I have read a lot of information about planning RAM requirements forZFS deduplication. I've just upgraded my file server's RAM to support some very limited dedupe on ZFS zvols which I cannot use snapshots and clones on (as they're zvols formatted as a different filesystem) yet will contain much duplicated data.
I want to make sure that the new RAM I added will support the limited deduplication I intend to be doing. In planning, my numbers look good but I want to be sure.
How can I tell the current size of the ZFS dedupe tables (DDTs) on my live system? I read this mailing list thread but I'm unclear on how they're getting to those numbers. (I can post the output of zdb tank if necessary but I'm looking for a generic answer which can help others)
You can use the
zpool status -D poolnamecommand.The output would look similar to:
The important fields are the Total allocated blocks and the Total referenced blocks. In the example above, I have a low deduplication ratio. 40.2G is stored on disk in 37.5G of space. Or 2.51 million blocks in 2.35 million block's worth of space.
To get the actual size of the table, see:
DDT entries 2459286, size 481 on disk, 392 in core
2459286*392=964040112 bytes Divide by 1024 and 1024 to get: 919.3MB in RAM.
After reading the original email thread and @ewwhite's answer which clarified it, I think this question needs an updated answer, as the answer above only covers half of it.

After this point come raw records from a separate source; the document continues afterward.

/-- A `.stub` (R264), none where a label is missing, a sequence is empty or the length does not fit. -/
def StubText.place (t : StubText) (k : KernelText) (bs : List Placed) : Option PlacedStub :=
  (k.codeOff t.lo).bind fun lo => (k.codeOff t.hi).bind fun hi =>
    let flags := (if t.point then 1 else 0) + (if t.quiet then 2 else 0)
    if t.quiet then
      if eval (fun _ => none) t.stub = some 0 ∧ eval (fun _ => none) t.entry = some 0
      then some { line := t.line, e := { lo := lo, hi := hi, flags := flags } } else none
    else
      (k.sequence bs t.stub).bind fun s => (k.sequence bs t.entry).bind fun r =>
        let off (l : List Placed) : Nat := ((l.head?.map (·.addr)).getD 0 - k.base).toNat
        let len (l : List Placed) : Nat := (l.map Placed.cycles).foldl (· + ·) 0
        if s.isEmpty || r.isEmpty || decide (65536 ≤ len s) || decide (65536 ≤ len r) then none
        else some { line := t.line, stub := s, entry := r
                    e := { lo := lo, hi := hi, stub := off s, entry := off r, dlen := len s, rlen := len r, flags := flags } }

/-- Bytes of a drain-stub entry (R200). -/
def entryBytes (e : StubEntry) : List Byte :=
  natLe 4 e.lo ++ natLe 4 e.hi ++ natLe 4 e.stub ++ natLe 4 e.entry ++ natLe 2 e.dlen ++ natLe 2 e.rlen ++ natLe 1 e.flags ++ natLe 11 0

/-- An entry in a list sorted by LO. -/
def insertLo (e : PlacedStub) : List PlacedStub → List PlacedStub
  | [] => [e]
  | x :: r => if e.e.lo < x.e.lo then e :: x :: r else x :: insertLo e r

/-! Data -/

/-- The value list at an address in its bytes, and the lines of values that do not fit. -/
def Source.values (f : Source) (scope : Option Nat) (code : Nat) (vs : List (List Tok)) : List Byte × Bool :=
  let xs := vs.map (valueBits code (f.symbol scope))
  (valueBytes code (xs.map (·.getD 0)), xs.all Option.isSome)

/-- A placement group written cluster.base.size (R265). -/
def groupBits (w : List Char) : Option Nat :=
  match splitOn (· = '.') w with
  | [c, b, z] => (small 16 c).bind fun c => (small 8 b).bind fun b => (small 9 z).bind fun z =>
    (([1, 2, 4, 8] : List Nat).findIdx? (· = z)).map fun l => c + 16 * b + 128 * l
  | _ => none

def classNames : List (String × Nat) := [("fast", 0), ("slow", 1), ("system", 2), ("bulk", 3)]

/-- The tokens of a session's key, none where it is not written. -/
def keyOf (keys : List (List Tok)) (n : String) : Option (List Tok) :=
  keys.findSome? fun g => match g with | .word w :: r => if w = n.toList then some r else none | _ => none

/-- The names of a session's keys. -/
def sessionKeys : List String :=
  ["session", "class", "timer", "shadow", "group", "pgroup", "period", "rdeadline", "phase"] ++
  ["kernel0", "spad0", "slots0", "kernel1", "spad1", "slots1", "kernel2", "spad2", "slots2", "kernel3", "spad3", "slots3"]

/-- A number of a session's key, 0 where it is not written, none where it does not fit. -/
def sessionNat (sym : List Char → Option Int) (keys : List (List Tok)) (n : String) (bound : Nat) : Option Nat :=
  match keyOf keys n with
  | none => some 0
  | some ts => (eval sym ts).bind (natBelow bound)

/-- Bytes 24 to 39 of a variant: eight values in parentheses (R265). -/
def slotsBytes (sym : List Char → Option Int) (ts : List Tok) : Option (List Byte) :=
  match ts with
  | .sym '(' :: r =>
    if r.getLast? = some (.sym ')') then
      let vs := commas 0 r.dropLast
      if vs.length = 8 then
        vs.foldr (fun v acc => acc.bind fun l => ((eval sym v).bind (natBelow 65536)).map fun x => natLe 2 x ++ l) (some [])
      else none
    else none
  | _ => none

/-- The class a session names (R105), 0 where it names none. -/
def sessionClass (sym : List Char → Option Int) (keys : List (List Tok)) : Option Nat :=
  match keyOf keys "class" with
  | some [.word w] => (named classNames w).orElse fun _ => (eval sym [.word w]).bind (natBelow 4)
  | some _ => none
  | none => some 0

As an example, let's use the output on my pool. I used the command
zdb -U /data/zfs/zpool.cache -bDDD My_pool. On my system I needed the extra-Uarg to locate the ZFS cache file for the pool, which FreeNAS stores in a different location from normal; you may or may not need to do that. Generally tryzdbwithout-Ufirst, and if you get a cache file error, then usefind / -name "zpool.cache"or similar to locate the file it needs.This was my actual output and I've interpreted it below:
What it all means, and working out the actual dedup table size:
The output shows two sub-tables, one for blocks where a duplicate exists (DDT-sha256-zap-duplicate) and one for blocks where no duplicate exists (DDT-sha256-zap-unique)/. The third table below them gives an overall total across both of these, and there's a summary row below that. Looking only at the "total" rows and the summary gives us what we need:
Let's do some number crunching.
The block count works like this: Number of entries related to duplicate blocks = 771295, number of entries related to unique blocks = 4637966, total entries in DDT table should be 771295+4637966 = 5409261. So the number of blocks in millions (binary millions that is!) would be 5409261 / (1024^2) = 5.158 million. In the summary we find there are 5.16M blocks total.
RAM needed works like this: The 771295 entries for duplicate blocks each occupy 165 bytes in RAM, and the 4637966 entries for unique blocks each occupy 154 bytes in RAM, so the total RAM needed for the dedup table right now = 841510439 bytes = 841510439 / (1024^2) MBytes = 803 MB = 0.78 GB of RAM.
(The on-disk size used can be worked out the same way, using the "size on disk" figures. Clearly ZFS is trying to use disk I/O efficiently and taking advantage of the fact that disk space taken up by the DDT isn't normally an issue. So it looks like ZFS is simply allocating a complete 512 byte sector for each entry, or something along those lines, instead of just 154 or 165 bytes, to keep it efficient. This might not include any allowance for multiple copies held on disk, which ZFS usually does.)
The total amount of data stored, and the benefit from deduping it: From the total DDT statistics, 715 Gbytes ("715G") of data is stored using just 578 GBytes ("578G") of allocated storage on the disks. So our dedup space saving ratio is (715 GB of data) / (578 GB space used after deduping it) = 1.237 x, which is what the summary is telling us ("dedup = 1.24").